To get a sense of what’s in these tweets, I can again take a look at common words in them. But first, I’ll remove the text strings I searched for, since they will obviously be very common.
march_13_words <- march_13_tweets %>%
mutate(text = str_remove_all(text, march_13_regex)) %>%
unnest_tokens(word, text) %>%
anti_join(stop_words)
## Joining, by = "word"
march_13_words %>%
count(word, sort = TRUE)
## # A tibble: 1,917 x 2
## word n
## <chr> <int>
## 1 home 102
## 2 school 89
## 3 day 82
## 4 3 73
## 5 2020 54
## 6 friday 54
## 7 weeks 50
## 8 march 44
## 9 amp 40
## 10 closed 39
## # … with 1,907 more rows
It’s not straightforward to get anything meaningful from this output. I think the “3” comes from mentioning other dates in March (e.g. “3/12”), “2020” is the year and doesn’t tell us anything additional in this context, and “amp” is “&” when tokenized. So I’ll remove these.
I’m not a huge fan of wordclouds but I think it might be a helpful visualisation here, so I’ll give that a try.
march_13_words %>%
count(word) %>%
filter(!(word %in% c("3", "2020", "amp", "https", "t.co"))) %>%
with(wordcloud(word, n, max.words = 50, colors = viridis::viridis(n = 50)))
Tom Hanks, the NBA, and spring break
As I was perusing the data throughout this analysis, mentions of Tom Hanks and NBA seemed quite frequent.
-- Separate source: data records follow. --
-- ==== Sys2Proof/Laws/KeepUpdate.lean ====
section
/-! SUPPORT. What the operations and commands of Machine/Update.lean keep. -/

namespace Sys2Proof.Machine

@[simp] theorem keep_updErr {z0 s : State} (hk : Keep z0 s) (k : Nat) (code : Nat) (slot : Nat) :
    Keep z0 (State.updErr s k code slot) := by
  simp (maxDischargeDepth := 60) +contextual [State.updErr, hk]

@[simp] theorem keep_updRead {z0 s : State} (hk : Keep z0 s) (k : Nat) (slot : Nat) (va : Nat) (n : Nat) :
    Keep z0 (State.updRead s k slot va n).1 := by
  unfold State.updRead
  split
  · exact keep_xlatFault (keep_updErr hk ..) ..
  · split
    · exact keep_memUe (keep_updErr hk ..) ..
    · exact hk

@[simp] theorem keep_updWrite {z0 s : State} (hk : Keep z0 s) (k : Nat) (slot : Nat) (va : Nat) (bs : List Byte) :
    Keep z0 (State.updWrite s k slot va bs).1 := by
  unfold State.updWrite
  split
  · exact keep_xlatFault (keep_updErr hk ..) ..
  · exact keep_writeRuns hk ..

@[simp] theorem keep_updSettle {z0 s : State} (hk : Keep z0 s) (k : Nat) (slot : Nat) (code : Nat) :
    Keep z0 (State.updSettle s k slot code) := by
  simp (maxDischargeDepth := 60) +contextual [State.updSettle, hk]

@[simp] theorem keep_updKeptNote {z0 s : State} (hk : Keep z0 s) (k : Nat) (blk : Nat) (r : Nat) (cause : Nat) :
    Keep z0 (State.updKeptNote s k blk r cause) := by
  simp (maxDischargeDepth := 60) +contextual [State.updKeptNote, hk]

@[simp] theorem keep_updKept {z0 s : State} (hk : Keep z0 s) (k : Nat) (blk : Nat) (r : Nat) (cause : Nat) :
    Keep z0 (State.updKept s k blk r cause) := by
  unfold State.updKept
  dsimp only
  have h1 := keep_line (keep_count (keep_inc hk (Blk.upd k) F.UPD_KEPT_COUNT 1) (4 + k) 1 3 1) (4 + k) 35
  split
  · exact keep_ite (fun _ => h1) fun _ => keep_updKeptNote (keep_with h1 ..) ..
  · exact h1

@[simp] theorem keep_precFail {z0 s : State} (hk : Keep z0 s) (k : Nat) (blk : Nat) (code : Nat) :
    Keep z0 (State.precFail s k blk code) := by
  simp (maxDischargeDepth := 60) +contextual [State.precFail, hk]

@[simp] theorem keep_updStore {z0 s : State} (hk : Keep z0 s) (k : Nat) (slot : Nat) (blk : Nat) (u : UpdEnv) (r : Nat) (out : List Byte × Nat) :
    Keep z0 (State.updStore s k slot blk u r out) := by
  simp (maxDischargeDepth := 60) +contextual [State.updStore, hk]

@[simp] theorem keep_updFetch {z0 s : State} (hk : Keep z0 s) (k : Nat) (slot : Nat) (e : List Byte) (r : Nat) :
    Keep z0 (State.updFetch s k slot e r).1 := by
  unfold State.updFetch
  have h1 := keep_updRead hk k slot (updVa e + 136 * r) 136
  split
  · rename_i h; rw [h] at h1; exact h1
  · rename_i h
    rw [h] at h1
    have h2 := keep_updRead h1 k slot (updGrad e + 128 * r) 128
    split
    · rename_i h'; rw [h'] at h2; exact h2
    · rename_i h'; rw [h'] at h2; exact h2

@[simp] theorem keep_updPlain {z0 s : State} (hk : Keep z0 s) (k slot blk : Nat) (u : UpdEnv) (rs : List Nat) :
    Keep z0 (State.updPlain s k slot blk u rs) := by
  induction rs generalizing s with
  | nil => exact hk
  | cons r rs ih =>
    simp only [State.updPlain]
    refine keep_ite (fun _ => hk) fun _ => ?_
    have h1 := keep_updFetch hk k slot u.e r
    split
    · rename_i h; rw [h] at h1; exact h1
    · rename_i h; rw [h] at h1; exact ih (keep_updStore h1 ..)

@[simp] theorem keep_updFetchAll {z0 s : State} (hk : Keep z0 s) (k slot : Nat) (e : List Byte) (rs : List Nat) :
    Keep z0 (State.updFetchAll s k slot e rs).1 := by
  induction rs generalizing s with
  | nil => exact hk
  | cons r rs ih =>
    simp only [State.updFetchAll]
    have h1 := keep_updFetch hk k slot e r
    split
    · rename_i h; rw [h] at h1; exact h1
    · rename_i h
      rw [h] at h1
      have h2 := ih h1
      split
      · rename_i h'; rw [h'] at h2; exact h2
      · rename_i h'; rw [h'] at h2; exact h2

@[simp] theorem keep_updStoreAll {z0 s : State} (hk : Keep z0 s) (k slot blk : Nat) (u : UpdEnv)
    (rs : List (Nat × (List Byte × Nat))) : Keep z0 (State.updStoreAll s k slot blk u rs) := by
  induction rs generalizing s with
  | nil => exact hk
  | cons r rs ih => exact keep_ite (fun _ => hk) fun _ => ih (keep_updStore hk ..)

@[simp] theorem keep_updPrecond {z0 s : State} (hk : Keep z0 s) (p : Pricking) (k slot blk : Nat) (u : UpdEnv) :
    Keep z0 (State.updPrecond s p k slot blk u) := by
  unfold State.updPrecond
  dsimp only
  split
  · exact keep_memUe (keep_updErr hk ..) ..
  · have h1 := keep_updFetchAll hk k slot u.e (List.range (updRecords u.e))
    split
    · rename_i h; rw [h] at h1; exact h1
    · rename_i h
      rw [h] at h1
      have h2 := keep_updStoreAll h1 k slot blk u
      exact keep_ite (fun _ => h2 _) fun _ => keep_ite (fun _ => keep_writeMem (h2 _) ..) fun _ => keep_precFail (h2 _) ..

@[simp] theorem keep_runUpdate {z0 s : State} (hk : Keep z0 s) (p : Pricking) (r : Run) (k : Nat) (slot : Nat) (blk : Nat) :
    Keep z0 (State.runUpdate s p r k slot blk) := by
  exact keep_ite (fun _ => keep_updPrecond hk ..) fun _ => keep_updPlain hk ..

@[simp] theorem keep_runPush {z0 s : State} (hk : Keep z0 s) (p : Pricking) (k : Nat) (slot : Nat) (operand : Nat) :
    Keep z0 (State.runPush s p k slot operand) := by
  unfold State.runPush
  dsimp only
  split
  all_goals simp (maxDischargeDepth := 60) +contextual [hk]

@[simp] theorem keep_runRefresh {z0 s : State} (hk : Keep z0 s) (p : Pricking) (r : Run) (k : Nat) (slot : Nat) (blk : Nat) :
    Keep z0 (State.runRefresh s p r k slot blk).1 := by
  unfold State.runRefresh
  dsimp only
  repeat' split
  all_goals simp (maxDischargeDepth := 60) [*]

@[simp] theorem keep_precClear {z0 s : State} (hk : Keep z0 s) (p : Pricking) :
    Keep z0 (State.precClear s p) := by
  simp (maxDischargeDepth := 60) +contextual [State.precClear, State.forN, hk]

@[simp] theorem keep_scaleMerge {z0 s : State} (hk : Keep z0 s) (clean : Bool) :
    Keep z0 (State.scaleMerge s clean) := by
  simp (maxDischargeDepth := 60) +contextual [State.scaleMerge, hk]

@[simp] theorem keep_scaleApply {z0 s : State} (hk : Keep z0 s)  :
    Keep z0 (State.scaleApply s) := by
  unfold State.scaleApply
  dsimp only
  split
  all_goals simp (maxDischargeDepth := 60) +contextual [hk]

@[simp] theorem keep_scaleClear {z0 s : State} (hk : Keep z0 s) (fmts : Table Nat) :
    Keep z0 (State.scaleClear s fmts) := by
  simp (maxDischargeDepth := 60) +contextual [State.scaleClear, hk]

@[simp] theorem keep_updBusy {z0 s : State} (hk : Keep z0 s) (k : Nat) (kind : Nat) (blk : Nat) :
    Keep z0 (State.updBusy s k kind blk) := by
  simp (maxDischargeDepth := 60) +contextual [State.updBusy, hk]

@[simp] theorem keep_updIdle {z0 s : State} (hk : Keep z0 s) (k : Nat) :
    Keep z0 (State.updIdle s k) := by
  simp (maxDischargeDepth := 60) +contextual [State.updIdle, hk]

theorem keep_execScaleTableApply {z0 s : State} (hk : Keep z0 s)  :
    Kept z0 (execScaleTableApply s) := by
  simp (maxDischargeDepth := 60) +contextual [execScaleTableApply, hk]

end Sys2Proof.Machine
end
This was surprising to be since the NBA is rarely on my radar (and less so now that I’m in the UK) and I was not expecting the Tom Hanks celebrity effect! Another phrase that stood out was spring break, which is not too unexpected.
Let’s take a look at how many tweets mention these, out of the 5969 total.
replies %>%
transmute(
text = str_to_lower(text),
tom_hanks = str_detect(text, "\\btom hanks\\b"),
nba = str_detect(text, "\\bnba\\b"),
spring_break = str_detect(text, "\\bspring break\\b")
) %>%
summarise(
across(tom_hanks:spring_break, sum)
) %>%
mutate(
across(tom_hanks:spring_break, ~ . / nrow(replies), .names = "p_{.col}")
)
## # A tibble: 1 x 6
## tom_hanks nba spring_break p_tom_hanks p_nba p_spring_break
## <int> <int> <int> <dbl> <dbl> <dbl>
## 1 67 218 190 0.0112 0.0365 0.0318
Only about 1% of tweets for Tom Hanks and roughly 3% of tweets for NBA and spring break. Not too many actually, but still more than I expected, especially for Tom Hanks.
Conclusion
Perhaps the most unexpected thing about the results of this analysis is how clearly March 13 stands out as a date people mentioned. The other surprising result was people mentioning dates as late as end of May!
There are certainly some holes in this analysis. Text strings I used (both for capturing replies to the original tweet and for including/excluding tweets from the analysis) as well as my regular expressions could be more robust. Additionally, relying on readr::parse_number()
solely to get dates is likely not bullet proof.